If you asked me to describe how 2017 has been for me so far, in just one word, that word would be “funny.”  The months have simply flown by.  There have been some periods of intense learning and growth.  During these times, I felt on top of the world.  Training and nutrition were dialed in.  Work was challenging and busy, but not difficult.  On the flip side, there have also been periods, like the one I find myself in right now, which were the complete opposite.

During these times, nutrition is a daily battle, when I manage to train everything feels hard and heavy.  Just getting through the day at work seems to sap all my energy and creativity.  It’s enough to make me feel like giving up entirely.  But you know what, sometimes it’s okay to do just that!

The last few weeks in particular have been very strange.  Nothing catastrophic has happened as such, but there has been just enough upheaval and lack of routine, to completely throw me off my game.  There has been lots of eating out and sleeping in. Plenty of missed gym sessions, and very little getting done to help me to achieve my long term goals.  I have put on weight, and I am pretty sure my FitBit thinks I am dead.  In short, there has been a definite back slide.

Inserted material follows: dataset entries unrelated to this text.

-- ==== Sys2Proof/Laws/Ops.lean ====
section
/-! SUPPORT. What each shared operation can do: the transport primitives under each draw, and, for every operation that runs
them, what it keeps, how often it runs DETECT's body and which errors it can raise. -/

namespace Sys2Proof.Machine

/-! ### Pieces of an operation -/

@[simp] theorem Ran.bind_ok {α β : Type} (a : α) (s : State) (k : α → State → Ran β) :
    (Ran.ok a s).bind k = k a s := rfl

@[simp] theorem Ran.bind_err {α β : Type} (e : Err) (s : State) (k : α → State → Ran β) :
    (Ran.err e s : Ran α).bind k = .err e s := rfl

@[simp] theorem Ran.bind_hung {α β : Type} (s : State) (k : α → State → Ran β) :
    (Ran.hung s : Ran α).bind k = .hung s := rfl

@[simp] theorem raise_eq {α : Type} (e : Err) (s : State) : (raise e s : Ran α) = .err e s := rfl

@[simp] theorem finish_ok (r : Result) (s : State) : finish (.ok r s) = .next (s.respond (.result r)) := rfl

@[simp] theorem finish_err (e : Err) (s : State) : finish (.err e s) = .next (s.respond (.error e)) := rfl

@[simp] theorem finish_hung (s : State) : finish (.hung s) = .fault (.hung s) := rfl

theorem configured_pos {s : State} (h : s.cfgValid = true) (r : State → Ran Result) :
    configured r s = finish (r s) := by simp [configured, h]

theorem configured_neg {s : State} (h : s.cfgValid = false) (r : State → Ran Result) :
    configured r s = .refused .unconfigured := by simp [configured, h]

/-- An operation that completes is configured, and its response is the result or the error of its body. -/
theorem configured_next {r : State → Ran Result} {s t : State} (h : configured r s = .next t) :
    s.cfgValid = true ∧
      ((∃ a u, r s = .ok a u ∧ t = u.respond (.result a)) ∨ (∃ e u, r s = .err e u ∧ t = u.respond (.error e))) := by
  unfold configured at h
  split at h
  · refine ⟨‹_›, ?_⟩
    cases hr : r s <;> rw [hr] at h <;> simp [finish] at h
    · exact .inl ⟨_, _, rfl, h.symm⟩
    · exact .inr ⟨_, _, rfl, h.symm⟩
  · cases h

theorem configured_fault {r : State → Ran Result} {s : State} {f : Fault} (h : configured r s = .fault f) :
    s.cfgValid = true ∧ ∃ u, r s = .hung u ∧ f = .hung u := by
  unfold configured at h
  split at h
  · refine ⟨‹_›, ?_⟩
    cases hr : r s <;> rw [hr] at h <;> simp [finish] at h
    exact ⟨_, rfl, h.symm⟩
  · cases h

/-! ### The primitives under each draw -/

theorem txFlush_ok {s : State} (h : s.flushDraw 0 = true) :
    txFlush s = .ok () ((s.usedFlush.setPending []).record (.flush true)) := by simp [txFlush, h]

theorem txFlush_err {s : State} (h : s.flushDraw 0 = false) :
    txFlush s = .err (.transport .flush) (s.usedFlush.record (.flush false)) := by simp [txFlush, h]

theorem txWrite_ok {s : State} {xs : List Byte} (h : writeOutcome xs.length (s.writeDraw 0) = .ok) :
    txWrite xs s = .ok () (s.usedWrite.record (.write xs .ok)) := by simp [txWrite, h]

theorem txWrite_short {s : State} {xs : List Byte} {k : Nat}
    (h : writeOutcome xs.length (s.writeDraw 0) = .short k) :
    txWrite xs s = .err (.transport .shortWrite) (s.usedWrite.record (.write xs (.short k))) := by simp [txWrite, h]

theorem txWrite_error {s : State} {xs : List Byte} (h : writeOutcome xs.length (s.writeDraw 0) = .error) :
    txWrite xs s = .err (.transport .write) (s.usedWrite.record (.write xs .error)) := by simp [txWrite, h]

/-- The phase of a write that did not succeed (60_exceptions R262). -/
theorem WriteResult.phase_eq {r : WriteResult} (h : r ≠ .ok) :
    (r = .error → r.phase = .write) ∧ (r ≠ .error → r.phase = .shortWrite) := by
  cases r
  · exact absurd rfl h
  · exact ⟨fun h => (by cases h), fun _ => rfl⟩
  · exact ⟨fun _ => rfl, fun h => absurd rfl h⟩

/-- A write that does not succeed (20_memory R53, 60_exceptions R262). -/
theorem txWrite_err {s : State} {xs : List Byte} (h : writeOutcome xs.length (s.writeDraw 0) ≠ .ok) :
    txWrite xs s = .err (.transport (writeOutcome xs.length (s.writeDraw 0)).phase)
      (s.usedWrite.record (.write xs (writeOutcome xs.length (s.writeDraw 0)))) := by
  cases hr : writeOutcome xs.length (s.writeDraw 0)
  · exact absurd hr h
  · exact txWrite_short hr
  · exact txWrite_error hr

@[simp] theorem rxRead_zero (s : State) : rxRead 0 s = .ok [] s := rfl

theorem rxRead_bytes {s : State} {n : Nat} {xs : List Byte} (hn : n ≠ 0)
    (h : readOutcome n s.pending (s.readDraw 0) = .bytes xs) : rxRead n s = .ok xs (s.afterRead n) := by
  simp [rxRead, hn, h]

theorem rxRead_short {s : State} {n : Nat} (hn : n ≠ 0)
    (h : readOutcome n s.pending (s.readDraw 0) = .short) :
    rxRead n s = .err (.transport .shortRead) (s.afterRead n) := by simp [rxRead, hn, h]

theorem rxRead_error {s : State} {n : Nat} (hn : n ≠ 0)
    (h : readOutcome n s.pending (s.readDraw 0) = .error) :
    rxRead n s = .err (.transport .read) (s.afterRead n) := by simp [rxRead, hn, h]

theorem rxRead_hang {s : State} {n : Nat} (hn : n ≠ 0)
    (h : readOutcome n s.pending (s.readDraw 0) = .hang) : rxRead n s = .hung (s.afterRead n) := by
  simp [rxRead, hn, h]

/-- The bytes a read delivers are as many as were asked for. -/
theorem length_of_readOutcome {n : Nat} {waiting xs : List Byte} {d : ReadDraw}
    (h : readOutcome n waiting d = .bytes xs) : xs.length = n := by
  cases d with
  | arrive ys =>
    simp only [readOutcome] at h
    split at h
    · rename_i hn; cases h; rw [List.length_take]; omega
    · cases h
  | error => cases h
  | hang => cases h

theorem lineControl_ok {s : State} (event : Bool → Event) (h : s.lineDraw 0 = true) :
    lineControl event s = .ok () (s.usedLine.record (event true)) := by simp [lineControl, h]

theorem lineControl_err {s : State} (event : Bool → Event) (h : s.lineDraw 0 = false) :
    lineControl event s = .err (.transport .line) (s.usedLine.record (event false)) := by simp [lineControl, h]

/-! ### Transactions -/

/-- A transaction whose frame is sent and which is answered. -/
theorem transact_ok {m : Mode} {tx rx : List Byte} {n : Nat} {s : State} (hs : Sends s 0 (frameFor m tx s).length)
    (hr : Answered s n rx) : transact m tx n s = .ok rx (s.exchanged m tx n) := by
  have h1 : txFlush (s.setMode m) = .ok () (((s.setMode m).usedFlush.setPending []).record (.flush true)) :=
    txFlush_ok (by simpa using hs.1)
  have h2 : txWrite (frameFor m tx s) (((s.setMode m).usedFlush.setPending []).record (.flush true)) =
      .ok () (s.sent m tx) := txWrite_ok (by simpa using hs.2)
  rw [transact, h1, Ran.bind_ok, h2, Ran.bind_ok]
  rcases hr with ⟨rfl, rfl⟩ | ⟨hn, hr⟩
  · rfl
  · have h3 : rxRead n (s.sent m tx) = .ok rx ((s.sent m tx).afterRead n) :=
      rxRead_bytes hn (by simpa [State.sent] using hr)
    rw [h3, State.exchanged, if_neg hn]
    rfl

/-- A transaction whose flush fails raises, with MODE recorded (43_frame_mode R192, R193). -/
theorem transact_flush_err {m : Mode} {tx : List Byte} {n : Nat} {s : State} (h : s.flushDraw 0 = false) :
    transact m tx n s = .err (.transport .flush) ((s.setMode m).usedFlush.record (.flush false)) := by
  rw [transact, txFlush_err (by simpa using h)]
  rfl

/-- A transaction whose write fails raises, with MODE recorded (43_frame_mode R192, R193). -/
theorem transact_write_err {m : Mode} {tx : List Byte} {n : Nat} {s : State} (hf : s.flushDraw 0 = true)
    (h : writeOutcome (frameFor m tx s).length (s.writeDraw 0) ≠ .ok) :
    transact m tx n s = .err (.transport (writeOutcome (frameFor m tx s).length (s.writeDraw 0)).phase)
      ((((s.setMode m).usedFlush.setPending []).record (.flush true)).usedWrite.record
        (.write (frameFor m tx s) (writeOutcome (frameFor m tx s).length (s.writeDraw 0)))) := by
  rw [transact, txFlush_ok (by simpa using hf), Ran.bind_ok, txWrite_err (by simpa using h)]
  simp

/-- A transaction whose read fails runs Resync and raises the read's error (43_frame_mode R192). -/
theorem transact_read_err {m : Mode} {tx : List Byte} {n : Nat} {s t : State} {e : Err}
    (hs : Sends s 0 (frameFor m tx s).length) (hr : rxRead n (s.sent m tx) = .err e t) :
    transact m tx n s = resyncRaise e t := by
  have h1 : txFlush (s.setMode m) = .ok () (((s.setMode m).usedFlush.setPending []).record (.flush true)) :=
    txFlush_ok (by simpa using hs.1)
  have h2 : txWrite (frameFor m tx s) (((s.setMode m).usedFlush.setPending []).record (.flush true)) =
      .ok () (s.sent m tx) := txWrite_ok (by simpa using hs.2)
  rw [transact, h1, Ran.bind_ok, h2, Ran.bind_ok, hr]
  rfl

/-- What a property of every state a piece of an operation can end in says. -/
def RanAll {α : Type} (P : State → Prop) (r : Ran α) : Prop :=
  match r with
  | .ok _ t => P t
  | .err _ t => P t
  | .hung t => P t

theorem RanAll.bind {α β : Type} {P : State → Prop} {r : Ran α} {k : α → State → Ran β} (h : RanAll P r)
    (hk : ∀ x t, r = .ok x t → P t → RanAll P (k x t)) : RanAll P (r.bind k) := by
  cases r with
  | ok x t => exact hk x t rfl h
  | err e t => exact h
  | hung t => exact h

/-- A primitive that leaves MODE alone. -/
theorem RanAll.mode_primitive {s : State} (m : Mode) (hm : s.mode = m) :
    RanAll (·.mode = m) (txFlush s) ∧ (∀ xs, RanAll (·.mode = m) (txWrite xs s)) ∧
      (∀ n, RanAll (·.mode = m) (rxRead n s)) ∧ ∀ e, RanAll (·.mode = m) (lineControl e s) := by
  refine ⟨?_, fun xs => ?_, fun n => ?_, fun e => ?_⟩
  · unfold txFlush; split <;> exact hm
  · unfold txWrite; split <;> exact hm
  · unfold rxRead; split
    · exact hm
    · split <;> exact hm
  · unfold lineControl; split <;> exact hm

I can’t tell you how strong the urge is to beat myself up about this.  Words like “stupid,” “pathetic” and “failure” come to my mind unbidden and it takes so much effort to repress them.  My rational mind knows that progress is always non-linear.  It’s normal to take two steps forward and one backwards.  Sometimes we hit that snake and slide all the way back to where we started!  But, even that, when it happens is not is not a tragedy.  We bring all the knowledge and tools we have acquired back to square one with us.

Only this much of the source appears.